Клод догадывался об их отношениях, но возражать не решался: он никогда не видел сына таким довольным и счастливым. «Будь что будет, – решил он. – Со временем восторги улягутся, и все встанет на свои места».
Клод не ошибся: этот роман длился недолго. Через пару месяцев он стал замечать, что восторг в глазах сына поутих.
И в самом деле, все реже искал Рене уединения с Жанной, все чаще его раздражало ее бесстыдное кокетство. Она видела эти ненавистные признаки увядающей любви и из кожи вон лезла, чтобы сохранить отношения.
Как-то во время воскресной мессы Рене услышал с улицы знакомый звук трещотки. Так предупреждали о своем появлении те редкие прокаженные, которых еще не успели забрать в лепрозорий. Рене передернуло. По окончании мессы Клод, который тоже слышал трещотку, придержал сына за локоть:
– Подожди, сынок, пойдем попозже. Пусть он уйдет.
Выждав некоторое время, они вышли на улицу. Нищие, ежедневно просящие на паперти милостыню, уже разошлись. Отец и сын спокойно направились к калитке, и тут из кустов выскочил какой-то калека и, схватив Рене за руку, загнусавил:
– Подайте, добрый господин, Христа ради…
Рене взглянул на жуткие бугры и язвы на его лице и похолодел от ужаса. Проказа!
– Отец!
В панике он выдернул руку и побежал куда глаза глядят. Клод припустился за ним.
Он нашел сына дома, тот, стоя над тазом для умывания, яростно натирал руку вымоченным в масле песком.
– Успокойся, прошу тебя, – Клод похлопал его по плечу, – ничего страшного не произошло. Мне в жизни не раз приходилось касаться прокаженных, и, как видишь, я здоров. Так что бояться нечего.
Услышав это, Рене и в самом деле несколько успокоился, но продолжал натирать задетую нищим руку, пока не начала сочиться кровь.
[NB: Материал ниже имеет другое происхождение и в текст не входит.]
/-- No name twice, and every field and keyword one the verb takes (R6). -/
def Items.only (its : Items) (fields words : List String) : Bool :=
  decide (its.map (·.name)).Nodup &&
    its.all fun i => if i.value.isSome then fields.contains i.name else words.contains i.name

/-- A required field of a form. -/
def Items.req {α : Type} (its : Items) (name : String) (form : List Char → Option α) : Option α :=
  (its.get name).bind form

/-- An optional field: absent, or of its form. -/
def Items.opt {α : Type} (its : Items) (name : String) (form : List Char → Option α) : Option (Option α) :=
  match its.get name with
  | none => some none
  | some v => (form v).map some

/-- Reads fields when the names are those the verb takes. -/
def Items.read {α : Type} (its : Items) (fields words : List String) (p : Option α) : Parsed α :=
  if its.only fields words then p else none

def noFields (its : Items) : NoFields := if its = [] then some () else none
def oneField {α : Type} (its : Items) (name : String) (form : List Char → Option α) : Parsed α :=
  its.read [name] [] (its.req name form)

def docForm : List Char → Option String := codeForm 1 12
def productForm : List Char → Option String := codeForm 3 3
def driverForm : List Char → Option Nat := fixedDigits 8

/-! ## The verbs, unit by unit -/

/-- The command of a verb, from the head and the items; none where the unit does not have the verb. -/
abbrev Verbs := String → Option (Hdr → Items → Instr)

def dvVerbs : Verbs
  | "STATUS" => some fun h i => .dvStatus h (noFields i)
  | "CLEAR" => some fun h i => .dvClear h (noFields i)
  | "MODE" => some fun h i => .dvMode h (oneField i "NOTICE" noticeModeForm)
  | "NEXT" => some fun h i => .dvNext h (noFields i)
  | "RESET" => some fun h i => .dvReset h (noFields i)
  | _ => none

/-- R21. -/
def ckSetForm (i : Items) : Parsed CkSetArgs :=
  oneField i "T" fun v => (timeForm v).map fun t => ⟨t.1, t.2.getD 0⟩

/-- R25: the selector's own fields are required, the other selector's are refused. -/
def ruleArgsForm (i : Items) : Parsed RuleArgs :=
  i.read ["RULE", "MONTH", "SEL", "DAY", "WEEK", "WDAY", "HOUR"] [] do
    let rule ← i.req "RULE" ruleForm
    let month ← i.req "MONTH" decimal
    let sel ← i.req "SEL" wordForm
    let day ← i.opt "DAY" decimal
    let week ← i.opt "WEEK" decimal
    let wday ← i.opt "WDAY" decimal
    let hour ← i.req "HOUR" decimal
    if sel == "DATE" then
      match day, week, wday with
      | some d, none, none => pure ⟨rule, month, some (.DATE d), hour⟩
      | _, _, _ => none
    else if sel == "WEEKDAY" then
      match day, week, wday with
      | none, some w, some d => pure ⟨rule, month, some (.WEEKDAY w d), hour⟩
      | _, _, _ => none
    else pure ⟨rule, month, none, hour⟩

def daycloseForm (i : Items) : Parsed DaycloseArgs :=
  i.read ["MIN", "HOUR", "WDAY"] [] do
    pure ⟨← i.req "MIN" decimalOrOff, ← i.req "HOUR" decimalOrOff, ← i.req "WDAY" decimalOrOff⟩

def ckVerbs : Verbs
  | "STATUS" => some fun h i => .ckStatus h (noFields i)
  | "SET" => some fun h i => .ckSet h (ckSetForm i)
  | "DSTRULE" => some fun h i =>
    if i = [⟨"OFF", none⟩] then .ckDstruleOff h (some ()) else .ckDstrule h (ruleArgsForm i)
  | "RULES" => some fun h i => .ckRules h (noFields i)
  | "DAYCLOSE" => some fun h i => .ckDayclose h (daycloseForm i)
  | "CLEARSTAMP" => some fun h i => .ckClearstamp h (noFields i)
  | _ => none

def importForm (i : Items) : Parsed ImportArgs :=
  i.read ["DRV", "KIND", "FROM", "TO"] [] do
    pure ⟨← i.req "DRV" driverForm, ← i.req "KIND" dutyKindForm, ← i.req "FROM" dutyTimeForm,
      ← i.req "TO" dutyTimeForm⟩

def closetripForm (i : Items) : Parsed ClosetripArgs :=
  i.read ["DRV", "END", "SEG"] [] do
    pure ⟨← i.req "DRV" driverForm, ← i.req "END" dutyTimeForm, ← i.req "SEG" segListForm⟩

def queryPlanForm (i : Items) : Parsed QueryPlanArgs :=
  i.read ["DRV", "PLAN"] [] do pure ⟨← i.req "DRV" driverForm, ← i.req "PLAN" planForm⟩

def dtListForm (i : Items) : Parsed DtListArgs :=
  i.read ["DRV", "FROM"] [] do pure ⟨← i.req "DRV" driverForm, ← i.req "FROM" decimal⟩

def dtVerbs : Verbs
  | "STATUS" => some fun h i => .dtStatus h (noFields i)
  | "ENROL" => some fun h i => .dtEnrol h (oneField i "DRV" driverForm)
  | "REMOVE" => some fun h i => .dtRemove h (oneField i "DRV" driverForm)
  | "IMPORT" => some fun h i => .dtImport h (importForm i)
  | "ARRIVE" => some fun h i => .dtArrive h (oneField i "DRV" driverForm)
  | "DEPART" => some fun h i => .dtDepart h (oneField i "DRV" driverForm)
  | "CLOSETRIP" => some fun h i => .dtClosetrip h (closetripForm i)
  | "QUERY" => some fun h i =>
    if (i.get "PLAN").isSome then .dtQueryPlan h (queryPlanForm i) else .dtQuery h (oneField i "DRV" driverForm)
  | "LIST" => some fun h i => .dtList h (dtListForm i)
  | _ => none

def openForm (i : Items) : Parsed OpenArgs :=
  i.read ["DOC", "LINES", "TANKER", "PLAN", "CARRIER", "DRV"] [] do
    pure ⟨← i.req "DOC" docForm, ← i.req "LINES" decimal, ← i.req "TANKER" (codeForm 1 10), ← i.req "PLAN" planForm,
      ← i.opt "CARRIER" (codeForm 1 6), ← i.opt "DRV" driverForm⟩

def lineForm (i : Items) : Parsed LineArgs :=
  i.read ["C", "PROD", "UN", "CLASS", "PG", "QTY", "CAP"] [] do
    pure ⟨← i.req "C" decimal, ← i.req "PROD" productForm, ← i.req "UN" (fixedDigits 4), ← i.req "CLASS" classForm,
      ← i.req "PG" packForm, ← i.req "QTY" decimal, ← i.req "CAP" decimal⟩

def showLineForm (i : Items) : Parsed ShowLineArgs :=
  i.read ["DOC", "LINE"] [] do pure ⟨← i.req "DOC" docForm, ← i.req "LINE" decimal⟩

def amendQtyForm (i : Items) : Parsed AmendQtyArgs :=
  i.read ["DOC", "C", "QTY"] [] do pure ⟨← i.req "DOC" docForm, ← i.req "C" decimal, ← i.req "QTY" decimal⟩

def amendProdForm (i : Items) : Parsed AmendProdArgs :=
  i.read ["DOC", "C", "PROD"] [] do pure ⟨← i.req "DOC" docForm, ← i.req "C" decimal, ← i.req "PROD" productForm⟩

def amendRemoveForm (i : Items) : Parsed AmendRemoveArgs :=
  i.read ["DOC", "C"] ["REMOVE"] do
    if i.word "REMOVE" then pure ⟨← i.req "DOC" docForm, ← i.req "C" decimal⟩ else none

def cpVerbs : Verbs
  | "STATUS" => some fun h i => .cpStatus h (noFields i)
  | "OPEN" => some fun h i => .cpOpen h (openForm i)
  | "LINE" => some fun h i => .cpLine h (lineForm i)
  | "CONFIRM" => some fun h i => .cpConfirm h (noFields i)
  | "ABORT" => some fun h i => .cpAbort h (noFields i)
  | "VOID" => some fun h i => .cpVoid h (oneField i "DOC" docForm)
  | "SHOW" => some fun h i =>
    if (i.get "LINE").isSome then .cpShowLine h (showLineForm i) else .cpShow h (oneField i "DOC" docForm)
  | "LIST" => some fun h i => .cpList h (oneField i "FROM" decimal)
  | "AMEND" => some fun h i =>
    if i.word "REMOVE" then .cpAmendRemove h (amendRemoveForm i)
    else if (i.get "PROD").isSome then .cpAmendProd h (amendProdForm i) else .cpAmendQty h (amendQtyForm i)
  | "WITHDRAW" => some fun h i => .cpWithdraw h (oneField i "DOC" docForm)
  | _ => none

def assignForm (i : Items) : Parsed AssignArgs :=
  i.read ["DOC", "DRV"] [] do pure ⟨← i.req "DOC" docForm, ← i.req "DRV" driverForm⟩

def startForm (i : Items) : Parsed StartArgs :=
  i.read ["C", "PRESET"] [] do pure ⟨← i.req "C" decimal, ← i.req "PRESET" decimal⟩

def tempForm (i : Items) : Parsed TempArgs :=
  i.read ["C", "T"] [] do pure ⟨← i.req "C" decimal, ← i.req "T" signedDecimal⟩

def bayVerbs (b : Bay) : Verbs
  | "STATUS" => some fun h i => if i = [] then .bStatus h b (some ()) else .bStatusLine h b (oneField i "C" decimal)
  | "ASSIGN" => some fun h i => .bAssign h b (assignForm i)
  | "START" => some fun h i => .bStart h b (startForm i)
  | "STOP" => some fun h i => .bStop h b (noFields i)
  | "RESUME" => some fun h i => .bResume h b (noFields i)
  | "ACKSTRAY" => some fun h i => .bAckstray h b (noFields i)
  | "TEMP" => some fun h i => .bTemp h b (tempForm i)
  | "DRIVER" => some fun h i => .bDriver h b (oneField i "DRV" driverForm)
  | "ACKRESTART" => some fun h i => .bAckrestart h b (noFields i)
  | "DISPATCH" => some fun h i => .bDispatch h b (noFields i)
  | "CANCEL" => some fun h i => .bCancel h b (noFields i)
  | "CLEAR" => some fun h i => .bClear h b (noFields i)
  | "RESET" => some fun h i => .bReset h b (noFields i)
  | _ => none

def tsVerbs : Verbs
  | "STATUS" => some fun h i => .tsStatus h (noFields i)
  | "CALIBRATE" => some fun h i => .tsCalibrate h (noFields i)
  | _ => none

def dlVerbs : Verbs
  | "STATUS" => some fun h i => if i = [] then .dlStatus h (some ()) else .dlStatusSeg h (oneField i "SEG" decimal)
  | "OPEN" => some fun h i =>
    if (i.get "SEQ").isSome then .dlOpenSeq h (oneField i "SEQ" decimal) else .dlOpenSeg h (oneField i "SEG" decimal)
  | "READ" => some fun h i => .dlRead h (noFields i)
  | "EXPORTED" => some fun h i => .dlExported h (oneField i "SEG" decimal)
  | "RECLAIM" => some fun h i => .dlReclaim h (oneField i "SEG" decimal)
  | _ => none

def productArgsForm (i : Items) : Parsed ProductArgs :=
  i.read ["CODE", "UN", "CLASS", "PG", "GROUP", "ACOLD", "BCOLD", "AHOT", "BHOT"] ["PRODUCT"] do
    pure ⟨← i.req "CODE" productForm, ← i.req "UN" (fixedDigits 4), ← i.req "CLASS" classForm, ← i.req "PG" packForm,
      ← i.req "GROUP" groupForm, ← i.req "ACOLD" decimal, ← i.req "BCOLD" decimal, ← i.req "AHOT" decimal,
      ← i.req "BHOT" decimal⟩

def pairForm (cs : List Char) : Option (Option Group × Option Group) :=
  match splitAtChar ',' cs with
  | [x, y] => do pure (← groupForm x, ← groupForm y)
  | _ => none

def pairArgsForm (i : Items) : Parsed PairArgs :=
  i.read ["PAIR", "ENTRY"] ["SEGREGATION"] do
    let (x, y) ← i.req "PAIR" pairForm
    pure ⟨x, y, ← i.req "ENTRY" entryForm⟩

/-- A form that takes one or more of its optional fields (R197). -/
def someGiven {α : Type} (given : List Bool) (a : α) : Option α := if given.any id then some a else none

def bayArgsForm (i : Items) : Parsed BayArgs :=
  i.read ["N", "ENABLE", "F", "STEP", "PAUSE"] ["BAY"] do
    let n ← i.req "N" decimal
    let en ← i.opt "ENABLE" yesNoForm
    let f ← i.opt "F" decimal
    let st ← i.opt "STEP" decimal
    let pa ← i.opt "PAUSE" decimal
    someGiven [en.isSome, f.isSome, st.isSome, pa.isSome] ⟨n, en, f, st, pa⟩

def hoursArgsForm (i : Items) : Parsed HoursArgs :=
  i.read ["DDAY", "DCONT", "BMIN", "RDAILY", "DWEEK", "SSPAN", "M"] ["HOURS"] do
    let a ← i.opt "DDAY" decimal
    let b ← i.opt "DCONT" decimal
    let c ← i.opt "BMIN" decimal
    let d ← i.opt "RDAILY" decimal
    let e ← i.opt "DWEEK" decimal
    let f ← i.opt "SSPAN" decimal
    let m ← i.opt "M" decimal
    someGiven [a.isSome, b.isSome, c.isSome, d.isSome, e.isSome, f.isSome, m.isSome] ⟨a, b, c, d, e, f, m⟩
Ночью Рене пришла в голову неожиданная мысль. Проказа – болезнь смертельная, и если он все-таки заразился, что будет с его бессмертием? А в то, что желание, загаданное в аббатстве Сен-Дени, исполнится и он не умрет, пока сам не захочет, Рене верил свято. Ему вдруг стало очень неуютно – ведь бессмертие совсем не означает полноценную жизнь. Господи! Неужели тогда ему на долгие века оставаться прокаженным? И его, по существующей традиции, отпоют в церкви, положат в гроб, предадут символическим похоронам, а потом на веки вечные запрут в лепрозории?! И для всех своих близких он будет словно бы мертв?! И это то, о чем он мечтал? Зачем нужна ему такая бесконечная жизнь?
Рене поймал себя на мысли, что никогда не задумывался, в какой именно форме он получит бессмертие. Будет ли к нему приходить какой-нибудь волшебник и воскрешать его хладное тело? Или он просто будет жить и стареть столетьями? Ему случалось видеть стариков лет семидесяти, а то и больше, и все они были совсем дряхлыми. Что ж тогда будет с ним лет через двести? А если он потеряет руку или ногу? А если и то и другое? Так и будет жить вечно калекой? Рене в панике заметался в кровати. Боже великий, ну почему он не загадал быть здоровым, молодым и бессмертным?!
Через год Клод почувствовал, что их с Рене усилиями уже нельзя удовлетворить постоянно возрастающий спрос на перчатки. Он нанял двоих подмастерьев, уже имевших навыки в этом деле. Они приходили рано утром и уходили под вечер, успевая за день сделать немало работы. У Рене появилось больше свободного времени.
История с Филиппом де Леруа уже не причиняла ему такой боли и потихоньку начала забываться, роман с Жанной больше не вызывал былых восторгов, и Рене стал подумывать о возвращении в ордонансную роту. Не быть же ему, в самом деле, всю жизнь перчаточником! Он поделился своими планами с отцом, и тот выразил полное одобрение.
Рене отправился к Дюпе, ставшему к тому времени капитаном. Тот помнил юношу и принял его с распростертыми объятиями. Они договорились, что по окончании лета Рене вступит в регулярную роту. Начиналась новая страница в его жизни.
В начале июля 1511 года Клод вернулся домой с цехового собрания крайне возбужденный и с порога огорошил Рене:
– Меня избрали в Городской совет от нашего цеха, представляешь?! В будущий понедельник уже пойду на собрание!
Несколько мгновений тот смотрел на отца круглыми от удивления глазами, а потом завопил:
– Как здорово, папа! Ты будешь заседать в Доме на сваях! Это великолепно! Мы выбились в люди!